Simon François Ravenet (1706 – c. 4 April 1774) was a French engraver. In Britain he is usually termed Simon Francis Ravenet. He was one of William Hogarth's assistants.

== Biography ==
He was born in Paris, where he studied engraving under Jacques-Philippe Le Bas before moving to London in 1750, where he founded a school of line engraving and is credited with the revival of engraving in England. His pupils included the engravers John Hall and William Wynne Ryland. He is known to have engraved a portrait of Joshua Reynolds but primarily committed the works of other artists into engraved form. He developed Décalquer, from which the term decal derives. Between 1767 and 1769 he was a member of the Society of Artists, and exhibited within their ranks. In 1770 he became one of six engravers who were associate members of Great Britain's Royal Society of Arts.
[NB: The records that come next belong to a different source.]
/-- A warning and a fault of a monitored supply set their bits, a core or I/O fault holding the control die in reset with its domains
off; a recovery clears them and the condition of their Kiln entry; the domains go off one by one into DORMANT, where the Kiln is
in hold, and a latched wake begins a wake start. (02_modes_power_start.md R51, 02_modes_power_start.md R65,
02_modes_power_start.md R66, 02_modes_power_start.md R67, 02_modes_power_start.md R71, 02_modes_power_start.md R72,
13_charging_powerpath.md R393) -/
def Obligations.SuppliesAndDormant : Prop :=
  ∀ (s : State) (k : Supply) (above : Bool) (d e : Fin 11) (rest : List Nat),
  let warn := putBit s.sys.supWarn k.val true
  let flt := putBit s.sys.supFlt k.val true
  let pre := s.get F.CHG_PRE.PSTATE
  let started := fun (kind : Nat) (t : State) => t.sys.phase = .supplies ∧ t.sys.supEn = true ∧ t.sys.released = false ∧ t.get F.START_LOG.KIND = kind
  (monitored s k.val = true → s.sys.supWarn.testBit k.val = false → (k.val ≠ 0 ∨ above = true ∨ (pre ≠ 1 ∧ pre ≠ 2)) →
    Runs (.supplyWarning k above) s fun t => t.sys = { s.sys with supWarn := warn } ∧ (s.pdOn 8 = true → t.get F.SUP_STAT.WARN = warn % 32) ∧
      OnlyChanges { regs := true, sys := true, fab := true, pwm := true, cnv := true, kln := true, act := true } s t) ∧
  (monitored s 0 = true → s.sys.supWarn.testBit 0 = false → (pre = 1 ∨ pre = 2) → Runs (.supplyWarning 0 false) s fun t =>
    t.get F.CHG_PRE.PSTATE = 4 ∧ t.get F.CHG_PRE.FAIL = 3 ∧ t.sys.lastFault = 0x0D22 ∧ t.sys.supWarn = putBit s.sys.supWarn 0 true ∧
      OnlyChanges { regs := true, sys := true, fab := true, pwm := true, cnv := true, kln := true, act := true } s t) ∧
  (monitored s k.val = true → (k.val = 2 ∨ k.val = 4) → Runs (.supplyFault k above) s fun t => t.sys.supFlt = flt ∧
    t.bit F.SUP_STAT.FLT_SEEN k.val = true ∧ (k.val = 2 → t.kln.present.testBit 4 = true) ∧ t.sys.phase = s.sys.phase ∧
      OnlyChanges { regs := true, mem := true, sys := true, fab := true, afe := true, hk := true, whl := true, pwm := true, cnv := true, fly := true, kln := true, spx := true, sup := true, act := true, thm := true, chg := true, tnd := true, upd := true, bus := true, xcp := true, olt := true } s t) ∧
  (monitored s k.val = true → (k.val = 1 ∨ k.val = 3) → s.sys.phase ≠ .dormantEntry → Runs (.supplyFault k above) s fun t => t.sys.supFlt = flt ∧
    t.sys.phase = .dieReset ∧
    t.sys.released = false ∧ t.sys.trans = none ∧ (0 < d.val → t.pdOn d.val = false) ∧
      OnlyChanges { regs := true, mem := true, sys := true, fab := true, afe := true, hk := true, whl := true, pwm := true, cnv := true, fly := true, kln := true, spx := true, sup := true, act := true, thm := true, chg := true, tnd := true, upd := true, bus := true, xcp := true, olt := true } s t) ∧
  (monitored s k.val = true → (k.val = 1 ∨ k.val = 3) → s.sys.phase = .dormantEntry → Runs (.supplyFault k above) s fun t => t.sys.supFlt = flt ∧
    t.sys.phase = .dormantEntry ∧ t.sys.offSeq = [] ∧ (0 < d.val → t.pdOn d.val = false) ∧
      OnlyChanges { regs := true, mem := true, sys := true, fab := true, afe := true, hk := true, whl := true, pwm := true, cnv := true, fly := true, kln := true, spx := true, sup := true, act := true, thm := true, chg := true, tnd := true, upd := true, bus := true, xcp := true, olt := true } s t) ∧
  (monitored s 0 = false → Runs (.supplyFault 0 above) s fun t => t = { s with sys := { s.sys with vbat := if above then 2 else 1 } }) ∧
  (Runs (.supplyRecovery k false) s fun t => t.sys = { s.sys with supWarn := putBit s.sys.supWarn k.val false } ∧ t.kln = s.kln ∧
    (s.pdOn 8 = true → t.get F.SUP_STAT.WARN = putBit s.sys.supWarn k.val false % 32) ∧ RegsOnly [F.SUP_STAT.WARN.addr 0 0 0] s t ∧
      OnlyChanges { regs := true, sys := true, fab := true, pwm := true, kln := true, act := true } s t) ∧
  (k.val ≠ 0 → Runs (.supplyRecovery k true) s fun t => t.sys = { s.sys with supFlt := putBit s.sys.supFlt k.val false } ∧
    (k.val < 4 → t.kln.present.testBit (k.val + 2) = false) ∧ RegsOnly [F.SUP_STAT.WARN.addr 0 0 0] s t ∧
      OnlyChanges { regs := true, sys := true, fab := true, pwm := true, kln := true, act := true } s t) ∧
  (s.sys.phase = .dieReset → s.sys.supFlt.testBit 1 = false → s.sys.supFlt.testBit 3 = false → Runs .controlDieRelease s fun t => started 2 t ∧
    RegsOnly [F.START_LOG.KIND.addr 0 0 0] s t ∧ OnlyChanges { regs := true, sys := true, kln := true, tnd := true } s t) ∧
  (s.sys.phase = .dieReset → s.sys.supFlt.testBit 1 = true → Runs .controlDieRelease s fun t => t = s) ∧
  (s.sys.phase = .dormantEntry → s.sys.offSeq = e.val :: rest → 0 < e.val → Runs .dormantDomainOff s fun t => t.pdOn e.val = false ∧
    t.sys.offSeq = rest ∧ t.sys.phase = .dormantEntry ∧ OnlyChanges { regs := true, mem := true, sys := true, fab := true, afe := true, hk := true, whl := true, pwm := true, cnv := true, fly := true, kln := true, spx := true, sup := true, act := true, thm := true, chg := true, tnd := true, upd := true, bus := true, xcp := true, olt := true } s t) ∧
  (s.sys.phase = .dormantEntry → s.sys.offSeq = [] → Runs .dormantEntryComplete s fun t => t.mode = 0 ∧ t.sys.supEn = false ∧
    t.sys.released = false ∧ t.kln.kstate = 4 ∧ t.kln.present = 0 ∧ t.mem = s.mem ∧
      OnlyChanges { regs := true, sys := true, fab := true, pwm := true, kln := true, act := true } s t) ∧
  (s.sys.phase = .dormant → s.emb.latched = true → Runs .latchedWakeStart s fun t => started 1 t ∧ t.emb = { s.emb with latched := false } ∧
    RegsOnly [F.START_LOG.KIND.addr 0 0 0] s t ∧ OnlyChanges { regs := true, sys := true, emb := true, kln := true, tnd := true } s t) ∧
  (s.kln.kstate = 4 → s.sys.supEn = true → s.sys.vbat = 0 → Runs .kilnHoldExit s fun t =>
    t.kln.kstate = (if s.kln.locked = false then 1 else if kilnLatched s then 3 else 2) ∧
    t.sys = { s.sys with supFlt := putBit s.sys.supFlt 0 false } ∧
      OnlyChanges { regs := true, sys := true, fab := true, pwm := true, kln := true, act := true } s t)
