/-- A register depends on the register table alone. -/
theorem State.rd_of_regs {s t : State} (h : t.regs = s.regs) (a : Nat) : t.rd a = s.rd a := by
  unfold State.rd
  rw [h]

/-- A field depends on the register table alone. -/
theorem State.get_of_regs {s t : State} (h : t.regs = s.regs) (f : Fld) (i j k : Nat) : t.get f i j k = s.get f i j k := by
  unfold State.get
  rw [State.rd_of_regs h]

end Sys2Proof.Machine
end

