theorem memWrite_mask {K : Parts} (kA : K.regs) (kB : K.mem) (kC : K.resp) (kD : K.sys) (kF : K.fab) (kM : K.kln) (m : Master) (a : Nat)
    (size : Nat) (v : Nat) (synd : Syndrome) (s : State) :
    (memWrite m a size v synd s).mask K = s.mask K := by
  simp only [memWrite, ↓apply_ite (State.mask K), ite_self, ↓foldl_mask, implies_true, ↓apply_ite Prod.snd, ↓apply_ite Prod.fst, ↓(answer_mask kC), ↓(store_mask kB), ↓(busError_mask kC), ↓(cleanWord_mask kF), ↓(readWord_mask kA kD kF kM)]; (repeat' split) <;> first | (simp only [↓apply_ite (State.mask K), ite_self, ↓foldl_mask, implies_true, ↓apply_ite Prod.snd, ↓apply_ite Prod.fst, ↓(answer_mask kC), ↓(store_mask kB), ↓(busError_mask kC), ↓(cleanWord_mask kF), ↓(readWord_mask kA kD kF kM)]; done) | (simp only [↓apply_ite (State.mask K), ite_self, ↓foldl_mask, implies_true, ↓apply_ite Prod.snd, ↓apply_ite Prod.fst, ↓(answer_mask kC), ↓(store_mask kB), ↓(busError_mask kC), ↓(cleanWord_mask kF), ↓(readWord_mask kA kD kF kM)]; (repeat' split) <;> first | (simp only [↓apply_ite (State.mask K), ite_self, ↓foldl_mask, implies_true, ↓apply_ite Prod.snd, ↓apply_ite Prod.fst, ↓(answer_mask kC), ↓(store_mask kB), ↓(busError_mask kC), ↓(cleanWord_mask kF), ↓(readWord_mask kA kD kF kM)]; done) | rfl | grind [answer_mask, store_mask, busError_mask, cleanWord_mask, readWord_mask]) | rfl | grind [answer_mask, store_mask, busError_mask, cleanWord_mask, readWord_mask]

theorem scrubFinding_mask {K : Parts} (kA : K.regs) (kD : K.sys) (kF : K.fab) (kM : K.kln) (k : Nat) (s : State) :
    (scrubFinding k s).mask K = s.mask K := by
  simp only [scrubFinding, ↓apply_ite (State.mask K), ite_self, ↓foldl_mask, implies_true, mask_kln kM, ↓(issue_mask kD kM), ↓(poisonWord_mask kF), ↓(raise_mask kA kF), ↓(slogAdd_mask kA)]

theorem scrubStep_mask {K : Parts} (kA : K.regs) (kD : K.sys) (kF : K.fab) (kM : K.kln) (u : ScrubMem) (synd : Syndrome) (s : State) :
    (scrubStep u synd s).1.mask K = s.mask K := by
  simp only [scrubStep, ↓apply_ite (State.mask K), ite_self, ↓foldl_mask, implies_true, mask_fab kF, ↓apply_ite Prod.snd, ↓apply_ite Prod.fst, ↓(bump_mask kA), ↓(set_mask kA), ↓(bucketAdd_mask kA kD kF kM), ↓(scrubFinding_mask kA kD kF kM)]; (repeat' split) <;> first | (simp only [↓apply_ite (State.mask K), ite_self, ↓foldl_mask, implies_true, mask_fab kF, ↓apply_ite Prod.snd, ↓apply_ite Prod.fst, ↓(bump_mask kA), ↓(set_mask kA), ↓(bucketAdd_mask kA kD kF kM), ↓(scrubFinding_mask kA kD kF kM)]; done) | (simp only [↓apply_ite (State.mask K), ite_self, ↓foldl_mask, implies_true, mask_fab kF, ↓apply_ite Prod.snd, ↓apply_ite Prod.fst, ↓(bump_mask kA), ↓(set_mask kA), ↓(bucketAdd_mask kA kD kF kM), ↓(scrubFinding_mask kA kD kF kM)]; (repeat' split) <;> first | (simp only [↓apply_ite (State.mask K), ite_self, ↓foldl_mask, implies_true, mask_fab kF, ↓apply_ite Prod.snd, ↓apply_ite Prod.fst, ↓(bump_mask kA), ↓(set_mask kA), ↓(bucketAdd_mask kA kD kF kM), ↓(scrubFinding_mask kA kD kF kM)]; done) | rfl | grind [bump_mask, set_mask, bucketAdd_mask, scrubFinding_mask, mask_fab]) | rfl | grind [bump_mask, set_mask, bucketAdd_mask, scrubFinding_mask, mask_fab]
His son, Simon Ravenet, was also an engraver, active in the Parma Academy of Fine Arts. He died in London. Ravenet was buried in Old St. Pancras Churchyard on 6 April 1774.

==Legacy==
Some of his work is on display at the National Portrait Gallery as well as at the Cleveland Museum of Art. His name is listed on the Burdett-Coutts Memorial Sundial. Battersea has a "Ravenet Street" in his honor.